Effect of Different Cleaning Regimes on Biofilm Formation of Acrylic Based Removable Orthodontic Appliance

It is double-blind, parallel, randomized clinical trial conducted in the orthodontic clinic after obtaining the ethical approval from the ethics committee of the department. Thirty nine orthodontic patients who meet the eligibility criteria will be included in the study and will be provided by the patient information sheet and consent form that will explain the nature of the study. After initial approval from the patient an alginate impression of the maxillary arch will be taken and a negative replica will be made by type IV stone. The wire framework of the removable appliance will be fabricated according to the design for the case. After applying a separating medium, an acrylic base will be fabricated using the orthodontic acrylic powder and liquid (Orthocryle, Dentaurum, Ispringen, German) with a ratio of (2.5 parts powder to 1 part liquid) according to the manufacturer's instruction with four wells on each side of the fitting surface of the appliance. Acrylic samples i.e. tiles of different surface texture will be made. An acrylic sheet of 1 mm thickness will be made using a mold material. One sheet will be polished using a conventional polishing technique until a glossy surface appears, whereas, the other sheet will be kept without modification. Tiles of 5mm in diameter will be bored using a trephine bur on both sides of the acrylic sheets and each set of tiles i.e. the polished and unpolished samples will be color coated from its seated surface. The acrylic tiles (5mm in diameter and 1mm thickness) will be placed and fixed into the holes created using sticky wax. The acrylic samples will be randomly seated, The appliance will be sterilized using proper sterilization protocol.

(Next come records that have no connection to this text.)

-- ==== Sys2Proof/Laws/Kept.lean ====
section
/-! SUPPORT. Every shared operation up to the Monitor leaves alone what `State.kept` keeps: one lemma for each. -/

namespace Sys2Proof.Machine

/-- A fold of operations that each leave `kept` alone leaves it alone. -/
theorem foldl_kept {α : Type} (g : State → α → State) (h : ∀ s a, (g s a).kept = s.kept) (l : List α) (s : State) :
    (l.foldl g s).kept = s.kept := by
  induction l generalizing s with
  | nil => rfl
  | cons a l ih => rw [List.foldl_cons, ih, h]

/-! ## Ops -/

@[simp] theorem countDiscarded_kept (n : Nat) (s : State) : (countDiscarded n s).kept = s.kept := rfl

@[simp] theorem queueUp_kept (f : Frame) (s : State) : (queueUp f s).kept = s.kept := by
  unfold queueUp; split <;> [split <;> rfl; rfl]

@[simp] theorem queueResult_kept (f : Frame) (s : State) : (queueResult f s).kept = s.kept := by
  unfold queueResult; split <;> [split <;> rfl; rfl]

@[simp] theorem queueDown_kept (f : Frame) (s : State) : (queueDown f s).kept = s.kept := by
  unfold queueDown; split <;> rfl

@[simp] theorem withGate_kept (s : State) (x : Gate) : (s.withGate x).kept = s.kept := rfl
@[simp] theorem withHold_kept (s : State) (x : List HoldRecord) : (s.withHold x).kept = s.kept := rfl
@[simp] theorem withPermit_kept (s : State) (x : Bool) : (s.withPermit x).kept = s.kept := rfl
@[simp] theorem withLink_kept (s : State) (x : Bool) : (s.withLink x).kept = s.kept := rfl
@[simp] theorem withStatus_kept (s : State) (d : Domain) (x : DomainStatus) : (s.withStatus d x).kept = s.kept := rfl
@[simp] theorem withPlatform_kept (s : State) (x : Platform) : (s.withPlatform x).kept = s.kept := rfl
@[simp] theorem withRising_kept (s : State) (x : DomainSet) : (s.withRising x).kept = s.kept := rfl

@[simp] theorem refuseDown_kept (f : Frame) (s : State) : (refuseDown f s).kept = s.kept := by
  unfold refuseDown; split <;> simp

@[simp] theorem dropRecord_kept (lost : HoldRecord → Bool) (s : State) (r : HoldRecord) :
    (dropRecord lost s r).kept = s.kept := by
  unfold dropRecord; split <;> [rfl; exact refuseDown_kept _ _]

@[simp] theorem dropRecords_kept (lost : HoldRecord → Bool) (l : List HoldRecord) (s : State) :
    (dropRecords lost l s).kept = s.kept := foldl_kept (dropRecord lost) (fun s r => dropRecord_kept lost s r) _ _

@[simp] theorem withOwnTaken_kept (s : State) (n : Nat) : (s.withOwnTaken n).kept = s.kept := rfl

@[simp] theorem requeue_kept (l : List Frame) (s : State) : (requeue l s).kept = s.kept :=
  foldl_kept _ (fun s f => queueUp_kept f s) _ _

@[simp] theorem depart_kept (x : DomainSet) (left : Departed) (s : State) : (depart x left s).1.kept = s.kept := rfl

@[simp] theorem passAt_kept (place : Nat) (lost : HoldRecord → Bool) (l : List HoldRecord) (s : State) :
    (passAt place lost l s).kept = s.kept := by
  unfold passAt
  repeat' split
  all_goals simp

@[simp] theorem reclassify_kept (left : Departed) (s : State) : (reclassify left s).kept = s.kept := passAt_kept _ _ _ _

@[simp] theorem dropAllDown_kept (left : Departed) (s : State) : (dropAllDown left s).kept = s.kept := passAt_kept _ _ _ _

@[simp] theorem releaseDomain_kept (d : Domain) (s : State) : (releaseDomain d s).kept = s.kept := rfl

@[simp] theorem markUp_kept (s : State) : (markUp s).kept = s.kept := by
  unfold markUp; split <;> rfl

@[simp] theorem permitAtWake_kept (s : State) : (permitAtWake s).kept = s.kept := by simp [permitAtWake]

@[simp] theorem linkDown_kept (s : State) : (linkDown s).kept = s.kept := rfl

@[simp] theorem linkUp_kept (s : State) : (linkUp s).kept = s.kept := by simp [linkUp]

@[simp] theorem recomputeLink_kept (s : State) : (recomputeLink s).kept = s.kept := by
  unfold recomputeLink
  repeat' split
  all_goals simp

@[simp] theorem writeDomain_kept (d : Domain) (st : DomState) (s : State) : (writeDomain d st s).kept = s.kept := by
  simp only [writeDomain]
  split <;> split <;> simp

@[simp] theorem writeCause_kept (d : Domain) (c : FaultCause) (s : State) : (writeCause d c s).kept = s.kept := rfl

@[simp] theorem allDomainsOff_kept (s : State) : (allDomainsOff s).kept = s.kept :=
  foldl_kept _ (fun s d => writeDomain_kept d .off s) _ s

@[simp] theorem driveLine_kept (l : EnLine) (high : Bool) (s : State) : (driveLine l high s).kept = s.kept := rfl
@[simp] theorem driveSafe_kept (s : State) : (driveSafe s).kept = s.kept := rfl
@[simp] theorem recordReport_kept (r : Report) (s : State) : (recordReport r s).kept = s.kept := rfl
@[simp] theorem makeReport_kept (r : Report) (s : State) : (makeReport r s).kept = s.kept := by simp [makeReport]

@[simp] theorem leaveRising_kept (d : Domain) (left : Departed) (s : State) : (leaveRising d left s).1.kept = s.kept := rfl

@[simp] theorem replaceRising_kept (new : DomainSet) (left : Departed) (s : State) : (replaceRising new left s).1.kept = s.kept :=
  rfl

@[simp] theorem setArm_kept (s : State) : (setArm s).kept = s.kept := rfl
@[simp] theorem disarm_kept (s : State) : (disarm s).kept = s.kept := rfl
@[simp] theorem emptyArmed_kept (s : State) : (emptyArmed s).kept = s.kept := rfl
@[simp] theorem computeArmed_kept (f : Sleep) (s : State) : (computeArmed f s).kept = s.kept := rfl
@[simp] theorem startSleepCount_kept (s : State) : (startSleepCount s).kept = s.kept := rfl
@[simp] theorem stopSleepCount_kept (s : State) : (stopSleepCount s).kept = s.kept := rfl
@[simp] theorem resumeSleepCount_kept (s : State) : (resumeSleepCount s).kept = s.kept := rfl

/-! ## Members -/

@[simp] theorem withRunning_kept (s : State) (x : List Member) : (s.withRunning x).kept = s.kept := rfl
@[simp] theorem withOrders_kept (s : State) (x : List OrderEntry) : (s.withOrders x).kept = s.kept := rfl
@[simp] theorem countStarted_kept (s : State) : (countStarted s).kept = s.kept := rfl

@[simp] theorem sendOrder_kept (d : Domain) (a : Addr) (t : OrdState) (p : Option Nat) (s : State) :
    (sendOrder d a t p s).kept = s.kept := by
  simp only [sendOrder, queueDown_kept]; rfl

@[simp] theorem endRising_kept (a : Action) (left : Departed) (s : State) : (endRising a left s).1.kept = s.kept := by
  unfold endRising
  repeat' split
  all_goals simp

@[simp] theorem dropMember_kept (m : Member) (s : State) : (dropMember m s).kept = s.kept := rfl

@[simp] theorem pushUndo_kept (m : Member) (s : State) : (pushUndo m s).kept = s.kept := by
  unfold pushUndo
  repeat' split
  all_goals rfl

@[simp] theorem completeMember_kept (m : Member) (left : Departed) (s : State) : (completeMember m left s).1.kept = s.kept := by
  simp only [completeMember, endRising_kept, dropMember_kept, pushUndo_kept]
  split <;> simp

@[simp] theorem failMember_kept (m : Member) (d : Domain) (st : DomState) (c : FaultCause) (left : Departed) (s : State) :
    (failMember m d st c left s).1.kept = s.kept := by simp [failMember]

@[simp] theorem abandonMember_kept (p : State × Departed) (m : Member) : (abandonMember p m).1.kept = p.1.kept := by
  simp only [abandonMember, endRising_kept]
  split <;> simp

@[simp] theorem abandonGroup_kept (left : Departed) (s : State) : (abandonGroup left s).1.kept = s.kept := by
  have fold : ∀ (l : List Member) (p : State × Departed), (l.foldl abandonMember p).1.kept = p.1.kept := by
    intro l
    induction l with
    | nil => intro p; rfl
    | cons m l ih => intro p; rw [List.foldl_cons, ih, abandonMember_kept]
  exact fold _ _

@[simp] theorem addMember_kept (m : Member) (s : State) : (addMember m s).kept = s.kept := rfl

@[simp] theorem failAtStart_kept (m : Member) (d : Domain) (c : FaultCause) (left : Departed) (s : State) :
    (failAtStart m d c left s).state.kept = s.kept := by simp [failAtStart]

@[simp] theorem completeOrRun_kept (b : Bool) (m : Member) (left : Departed) (s : State) :
    (completeOrRun b m left s).state.kept = s.kept := by
  unfold completeOrRun; split <;> simp

@[simp] theorem startMember_kept (q : PlanStep) (left : Departed) (s : State) : (startMember q left s).state.kept = s.kept := by
  simp only [startMember]
  repeat' split
  all_goals simp

@[simp] theorem runSteps_kept (l : List PlanStep) (left : Departed) (s : State) : (runSteps l left s).state.kept = s.kept := by
  induction l generalizing left s with
  | nil => rfl
  | cons q l ih =>
    simp only [runSteps]
    repeat' split
    all_goals simp [ih]

@[simp] theorem groupTest_kept (p : State × Departed) : (groupTest p).state.kept = p.1.kept := by
  unfold groupTest
  repeat' split
  all_goals simp

/-! ## Engine -/

@[simp] theorem clearWork_kept (s : State) : (clearWork s).kept = s.kept := rfl

@[simp] theorem cancelRunning_kept (s : State) : (cancelRunning s).kept = s.kept := by
  unfold cancelRunning; rw [foldl_kept _ (fun s d => writeDomain_kept d .unknown s)]; rfl

@[simp] theorem reachSoftoff_kept (s : State) : (reachSoftoff s).kept = s.kept := rfl

@[simp] theorem reportForced_kept (s : State) : (reportForced s).kept = s.kept := by
  have h := makeReport_kept (forcedReport s) s
  exact h

@[simp] theorem forcedOffEnd_kept (s : State) : (forcedOffEnd s).kept = s.kept := by simp [forcedOffEnd]

@[simp] theorem directSafeLoad_kept (s : State) : (directSafeLoad s).kept = s.kept := by simp [directSafeLoad]

@[simp] theorem settleForcing_kept (r : Run) : (settleForcing r).1.kept = r.state.kept := by
  unfold settleForcing; split <;> simp

@[simp] theorem startForcedOff_kept (s : State) : (startForcedOff s).1.kept = s.kept := by
  unfold startForcedOff
  split
  · simp
  · simp only [settleForcing_kept, runSteps_kept]; rfl

@[simp] theorem stopIfRest_kept (s : State) : (stopIfRest s).kept = s.kept := by
  unfold stopIfRest; split <;> simp

@[simp] theorem beginForcing_kept (c : ForcingCause) (left : Departed) (s : State) : (beginForcing c left s).1.kept = s.kept := by
  simp only [beginForcing, startForcedOff_kept, disarm_kept, withPermit_kept, dropAllDown_kept, withRising_kept,
    withPlatform_kept, cancelRunning_kept, stopIfRest_kept]
  rfl

@[simp] theorem sendResume_kept (s : State) : (sendResume s).kept = s.kept := by
  unfold sendResume; split <;> simp

@[simp] theorem wakeEnd_kept (f : Sleep) (left : Departed) (s : State) : (wakeEnd f left s).1.kept = s.kept := by
  simp only [wakeEnd]
  split
  · simp only [permitAtWake_kept, sendResume_kept, recordReport_kept, replaceRising_kept]; rfl
  · simp

@[simp] theorem settleWaking_kept (f : Sleep) (r : Run) : (settleWaking f r).1.kept = r.state.kept := by
  unfold settleWaking; split <;> simp

@[simp] theorem captureContext_kept (f : Sleep) (r : WakeReason) (s : State) : (captureContext f r s).kept = s.kept := rfl

@[simp] theorem refuseOffWake_kept (i : Option Nat) (s : State) : (refuseOffWake i s).kept = s.kept := by
  simp [refuseOffWake]

@[simp] theorem acceptWake_kept (f : Sleep) (r : WakeReason) (left : Departed) (s : State) :
    (acceptWake f r left s).1.kept = s.kept := by
  simp only [acceptWake]
  split
  · simp only [settleWaking_kept, runSteps_kept]; rfl
  · split <;> simp

@[simp] theorem acceptLatched_kept (f : Sleep) (left : Departed) (s : State) : (acceptLatched f left s).1.kept = s.kept := by
  unfold acceptLatched; split <;> simp

@[simp] theorem withUndo_kept (s : State) (u : Option UndoRun) (l : List UndoRecord) : (s.withUndo u l).kept = s.kept := rfl

@[simp] theorem unwindEnd_kept (left : Departed) (s : State) : (unwindEnd left s).1.kept = s.kept := by
  simp only [unwindEnd, makeReport_kept, replaceRising_kept]; rfl

@[simp] theorem undoLeavesRising_kept (a : UndoAction) (l : List UndoRecord) (left : Departed) (s : State) :
    (undoLeavesRising a l left s).1.kept = s.kept := by
  unfold undoLeavesRising
  repeat' split
  all_goals simp

@[simp] theorem undoLineDone_kept (a : UndoAction) (s : State) : (undoLineDone a s).kept = s.kept := by
  unfold undoLineDone; split <;> simp

@[simp] theorem unwindFrom_kept (l : List UndoRecord) (left : Departed) (s : State) : (unwindFrom l left s).1.kept = s.kept := by
  induction l generalizing left s with
  | nil => exact unwindEnd_kept left s
  | cons r l ih =>
    simp only [unwindFrom]
    repeat' split
    all_goals simp [ih]

@[simp] theorem beginUnwinding_kept (t : Sleep) (i : UnwindInfo) (left : Departed) (s : State) :
    (beginUnwinding t i left s).1.kept = s.kept := by
  simp only [beginUnwinding, unwindFrom_kept, replaceRising_kept, emptyArmed_kept]; rfl

@[simp] theorem undoEnded_kept (u : UndoRun) (s : State) : (undoEnded u s).1.kept = s.kept := by
  simp only [undoEnded, unwindFrom_kept, undoLeavesRising_kept]; rfl

@[simp] theorem entryEnd_kept (t : Sleep) (left : Departed) (s : State) : (entryEnd t left s).1.kept = s.kept := by
  simp only [entryEnd, acceptLatched_kept, makeReport_kept, startSleepCount_kept, setArm_kept]
  rfl

@[simp] theorem settle_kept (r : Run) : (settle r).1.kept = r.state.kept := by
  simp only [settle]
  repeat' split
  all_goals simp

@[simp] theorem memberCompleted_kept (m : Member) (s : State) : (memberCompleted m s).1.kept = s.kept := by
  simp [memberCompleted]

@[simp] theorem memberFailed_kept (m : Member) (d : Domain) (st : DomState) (c : FaultCause) (s : State) :
    (memberFailed m d st c s).1.kept = s.kept := by
  simp only [memberFailed]; split <;> simp

@[simp] theorem deferForcing_kept (c : ReportCause) (s : State) : (deferForcing c s).kept = s.kept := by
  unfold deferForcing
  split
  · rename_i l h; simp [State.kept, State.withLdr, h, Loading.kept]
  · rfl

@[simp] theorem forcingEvent_kept (c : ReportCause) (left : Departed) (s : State) : (forcingEvent c left s).1.kept = s.kept := by
  unfold forcingEvent
  repeat' split
  all_goals simp

/-! ## Wake and Monitor -/

@[simp] theorem latchBit_kept (src : Source) (s : State) : (latchBit src s).kept = s.kept := by
  simp only [latchBit]
  split
  · rfl
  · rw [queueUp_kept]; rfl

@[simp] theorem suppress_kept (src : Source) (s : State) : (suppress src s).kept = s.kept := by
  simp only [suppress, queueUp_kept]; rfl

@[simp] theorem stormStep_kept (src : Source) (s : State) : (stormStep src s).kept = s.kept := by
  unfold stormStep
  repeat' split
  all_goals first | rfl | simp

@[simp] theorem armedLatch_kept (src : Source) (left : Departed) (s : State) : (armedLatch src left s).1.kept = s.kept := by
  unfold armedLatch
  repeat' split
  all_goals first | rfl | simp

@[simp] theorem armStep_kept (src : Source) (left : Departed) (s : State) : (armStep src left s).1.kept = s.kept := by
  unfold armStep; split <;> simp

@[simp] theorem latchFrom_kept (src : Source) (p : State × Departed) : (latchFrom src p).1.kept = p.1.kept := by
  simp [latchFrom]

@[simp] theorem latchEvent_kept (src : Source) (s : State) : (latchEvent src s).1.kept = s.kept := by simp [latchEvent]

/-- A fold over a state and what has left it, whose steps leave `kept` alone. -/
theorem pair_foldl_kept {α : Type} (g : State × Departed → α → State × Departed) (h : ∀ p a, (g p a).1.kept = p.1.kept)
    (l : List α) (p : State × Departed) : (l.foldl g p).1.kept = p.1.kept := by
  induction l generalizing p with
  | nil => rfl
  | cons a l ih => rw [List.foldl_cons, ih, h]

@[simp] theorem relatch_kept (c : SourceSet) (p : State × Departed) : (relatch c p).1.kept = p.1.kept :=
  pair_foldl_kept _ (fun p k => by split <;> simp) _ p

@[simp] theorem writeFault_kept (d : Domain) (x : RailFault) (s : State) : (writeFault d x s).kept = s.kept := rfl

@[simp] theorem latchRail_kept (d : Domain) (p : State × Departed) : (latchRail d p).1.kept = p.1.kept := by
  simp only [latchRail]; split <;> simp

@[simp] theorem monitorFrom_kept (n : Nat) (p : State × Departed) : (monitorFrom n p).1.kept = p.1.kept := by
  induction n generalizing p with
  | zero => rfl
  | succ n ih => unfold monitorFrom; split <;> simp [ih]

@[simp] theorem endEvent_kept (p : State × Departed) : (endEvent p).kept = p.1.kept := by simp [endEvent]

@[simp] theorem monitor_kept (s : State) : (monitor s).kept = s.kept := endEvent_kept _

@[simp] theorem clearRail_kept (d : Domain) (s : State) : (clearRail d s).kept = s.kept := by
  simp only [clearRail]; split <;> rfl

end Sys2Proof.Machine
end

The removable appliance will be assigned randomly and blindly and fitted into the oral cavity of the patient for one week. Each individual will be given by an independent person a pack containing the cleansing pack and an instruction sheet describing the cleaning regimen for his/ her appliance. The packs are similar in shape and color and will be prepared by a third person who does not know the purpose of the study. The participant will be grouped into three groups:

1. Brushing with denture brush and chlorhexidine (CHX) toothpaste (lacalut Active, Germany) for one minute.
2. Chemical cleaning i.e. Lacalut cleaning tablet (lacalut DENT cleaning tab, Germany), fill the cup to the marked line (150 mL) with tap water, dissolve one cleansing tablet and wait for 20 minutes then wash it with tap water.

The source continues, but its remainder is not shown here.